Wickens, Helleberg, Goh, Xu et Horrey (2001) proposent le modèle SEEV de l’allocation de l’attention. Ce modèle renvoie à la probabilité qu’il y a à prêter attention à une zone présente dans l’espace visuelle. SEEV renvoie ainsi à la Saillance, l’Effort, aux Attentes (Expectancy) et à la Valeur. Ainsi, « l’allocation de l’attention dans les environnements dynamiques est :

· inhibée par l’Effort requis pour déplacer l’attention,

· conduite par les Attentes des événements de Valeur vus à un certain endroit dans l’environnement » (Wickens, McCarley, Alexander, Thomas, Ambinder, & Zheng, 2005). Autrement dit, on prêtera attention à des éléments qui vont attirer notre attention (de par ses propriétés physiques, comme une alarme dans un cockpit). Mais cette réallocation de l’attention dépendra de l’effort à fournir (est-ce que cette réallocation de l’attention est coûteuse cognitivement du fait par exemple d’être dans une tâche manuelle qui est déjà coûteuse ?). Cette réallocation dépendra également des attentes que l’on peut avoir sur ce nouvel élément (si l’on s’attend à avoir un signal à tel moment à tel endroit dans le cockpit de par nos connaissances antérieures). Enfin, cette réallocation va dépendre de l’évaluation que l’on va faire quant à la valeur (au coût) du traitement à mettre en place.

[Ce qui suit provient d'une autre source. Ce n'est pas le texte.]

/-- The configuration that `PORT_CONFIG` gives, as register and word (R318). -/
def portConfigRegs (x : Bool) (p : List Word) (n : Nat) : List (Nat × Word) :=
  let w1 := p.getD 0 0
  let w4 := p.getD 3 0
  let w5 := p.getD 4 0
  [(Reg.NP_CFG n, w32 (b2n (bitOf w1 1) + 2 * fieldOf w1 3 2 + 8 * b2n (bitOf w1 4))),
   (Reg.NP_MAC_LO n, p.getD 1 0), (Reg.NP_MAC_HI n, p.getD 2 0),
   (Reg.NP_MAX_FRAME n, w32 (if x then fieldOf w4 13 0 else if bitOf w1 5 then 9216 else 1522)),
   (Reg.NP_RX_CTRL n, w32 (if x then fieldOf w4 19 16 else 1)),
   (Reg.NP_PAUSE_CTRL n, w32 (if x then fieldOf w4 22 20 else 3)),
   (Reg.NP_CBS_A n, w32 (if x then fieldOf w5 10 0 else 512)),
   (Reg.NP_CBS_B n, w32 (if x then fieldOf w5 26 16 else 256)),
   (Reg.NP_LAUNCH_CFG n, if x then p.getD 5 0 else 50),
   (Reg.NP_Q_PCP n, if x then p.getD 6 0 else 0x00FAC688)]

/-- The first word of `PORT_CONFIG` that would change an RWD field of an enabled port (R319). -/
def portStale (x : Bool) (p : List Word) (n : Nat) (s : State) : Option Nat :=
  let new := portConfigRegs x p n
  let at_ := fun (i : Nat) => (new.getD i (0, 0)).2
  if (at_ 0 &&& 0xE) ≠ (s.reg (Reg.NP_CFG n) &&& 0xE) then some 1
  else if at_ 1 ≠ s.reg (Reg.NP_MAC_LO n) then some 2
  else if at_ 2 ≠ s.reg (Reg.NP_MAC_HI n) then some 3
  else if at_ 3 ≠ s.reg (Reg.NP_MAX_FRAME n) then some (if x then 4 else 1) else none

/-- `PORT_CONFIG` at its commit point: the write into the port (R318, R319). -/
def commitPortConfig (x : Bool) (p : List Word) (s : State) : State × Res :=
  let n := fieldOf (p.getD 0 0) 0 0
  let en := bitOf (p.getD 0 0) 1
  let was := (s.port n).live
  match if was then portStale x p n s else none with
  | some w => (s, .fail .staleWrite w)
  | none =>
    let s1 := (portConfigRegs x p n).foldl (fun s e => s.setReg e.1 e.2) (creditStep n s)
    let gen := decide (s1.regs ≠ s.regs)
    let again := was && (s.port n).disabling
    let s2 := portEnable n en s1
    let body := [s2.npStatus n]
    if en && (!was || again) then (s2, .later (.portUp n) body gen)
    else if !en && was then (s2, .later (.portDown n) body gen)
    else (s2, .ok body gen)

/-- `PORT_RESTART`, checks of the packet alone (R320). -/
def badPortRestart (p : List Word) : Option Nat :=
  if p.length ≠ 1 then some 0 else if fieldOf (p.getD 0 0) 31 2 ≠ 0 then some 1 else none

/-- `PORT_RESTART` at its commit point (R320). -/
def commitPortRestart (p : List Word) (s : State) : State × Res :=
  let n := fieldOf (p.getD 0 0) 0 0
  if !(s.port n).live then (s, .fail .badParam 1) else (portRestart n s, .later (.portUp n) [])

/-- `PORT_STATS`, checks of the packet alone (R321). -/
def badPortStats (x : Bool) (p : List Word) : Option Nat :=
  if p.length ≠ 1 then some 0
  else if fieldOf (p.getD 0 0) 31 (if x then 3 else 1) ≠ 0 then some 1 else none

/-- Clear the counters, the extensions and NPx_STAT_HALF of a port (R321). -/
def clearStats (n : Nat) (s : State) : State :=
  let s1 := (List.range 48).foldl (fun s i => (s.setReg (Reg.NP_STAT n i) 0).setReg (Reg.NP_STAT_EXT n i) 0) s
  (s1.setReg (Reg.NP_STAT_HALF_LO n) 0).setReg (Reg.NP_STAT_HALF_HI n) 0

/-- `PORT_STATS` at its commit point (R321). -/
def commitPortStats (x : Bool) (p : List Word) (s : State) : State × Res :=
  let w := p.getD 0 0
  let n := fieldOf w 0 0
  let page := x && bitOf w 1
  let body := s.tick32 :: (List.range 48).map fun i => s.reg (if page then Reg.NP_STAT_EXT n i else Reg.NP_STAT n i)
  (if x && bitOf w 2 then clearStats n s else s, .ok body)

end Sys2Proof.Machine
end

Ces notions de saillance et d’effort de déplacement de l’attention sont importantes dans le domaine aéronautique (et plus généralement dans les environnements dynamiques) car elles renvoient à un effet souvent abordé dans ce domaine qui est l’effet tunnel. En effet, la saillance d’un élément présent dans l’environnement (le cockpit) va attirer l’attention même si cet élément n’est pas le plus pertinent au temps t. Le « tunnelage cognitif » est une résultante de cette allocation de l’attention. Autrement dit, « c’est une fixation involontaire (et généralement indésirable) des ressources mentales sur une source d’information, pour une certaine longueur de temps, au détriment d’autres éléments. Ce phénomène est caractérisé par l’incapacité à switcher efficacement ces capacités cognitives entre des sources d’informations » (Ververs & Wickens, 1998, p.6). La focalisation de l’attention entrainant un effet tunnel est à l’origine d’accident d’avion tel que celui, en 1989, du Boeing 777 lors du vol 92 British Midland. En phase d’atteinte de leur altitude de croisière (plus de 30.000 pieds, soit plus de 9000 mètres d’altitude), des ailettes du moteur gauche se brisèrent engendrant beaucoup de bruit dans l’avion ainsi que beaucoup de vibrations. Cette situation se détériora davantage avec l’apparition de fumée dans l’avion ainsi que de flamme sortant du moteur gauche. Le commandant de bord demanda alors au copilote quel moteur était touché et celui-ci, après une hésitation, finit par désigner le moteur droit (son expérience passée sur l’avion DC9 où l’air conditionné est relié seulement au moteur droit lui a fait déduire que l’odeur de brulé provenait de ce moteur). Les deux pilotes focalisèrent alors leur attention sur ce moteur. Ils le coupèrent ce qui, dans un premier temps, suite à une simple coïncidence, stoppa l’odeur de fumée et les vibrations. Ils pensaient ainsi avoir stoppé le problème alors que les instruments de bord signalaient des vibrations et qu’ils indiquaient également des données signalant clairement que c’était le moteur gauche qui était réellement touché. Leur attention sur le mauvais moteur resta ainsi focalisée jusqu’au moment de l’approche, lorsque l’avion ne réussit pas à prendre davantage de

puissance. Ainsi, nous pouvons voir comment la focalisation de l’attention amène à une évaluation de la situation et / ou la mise en place d’action(s) inappropriée(s) et persistante(s) et cela malgré les possibilités de révision (De Keyser & Woods, 1990).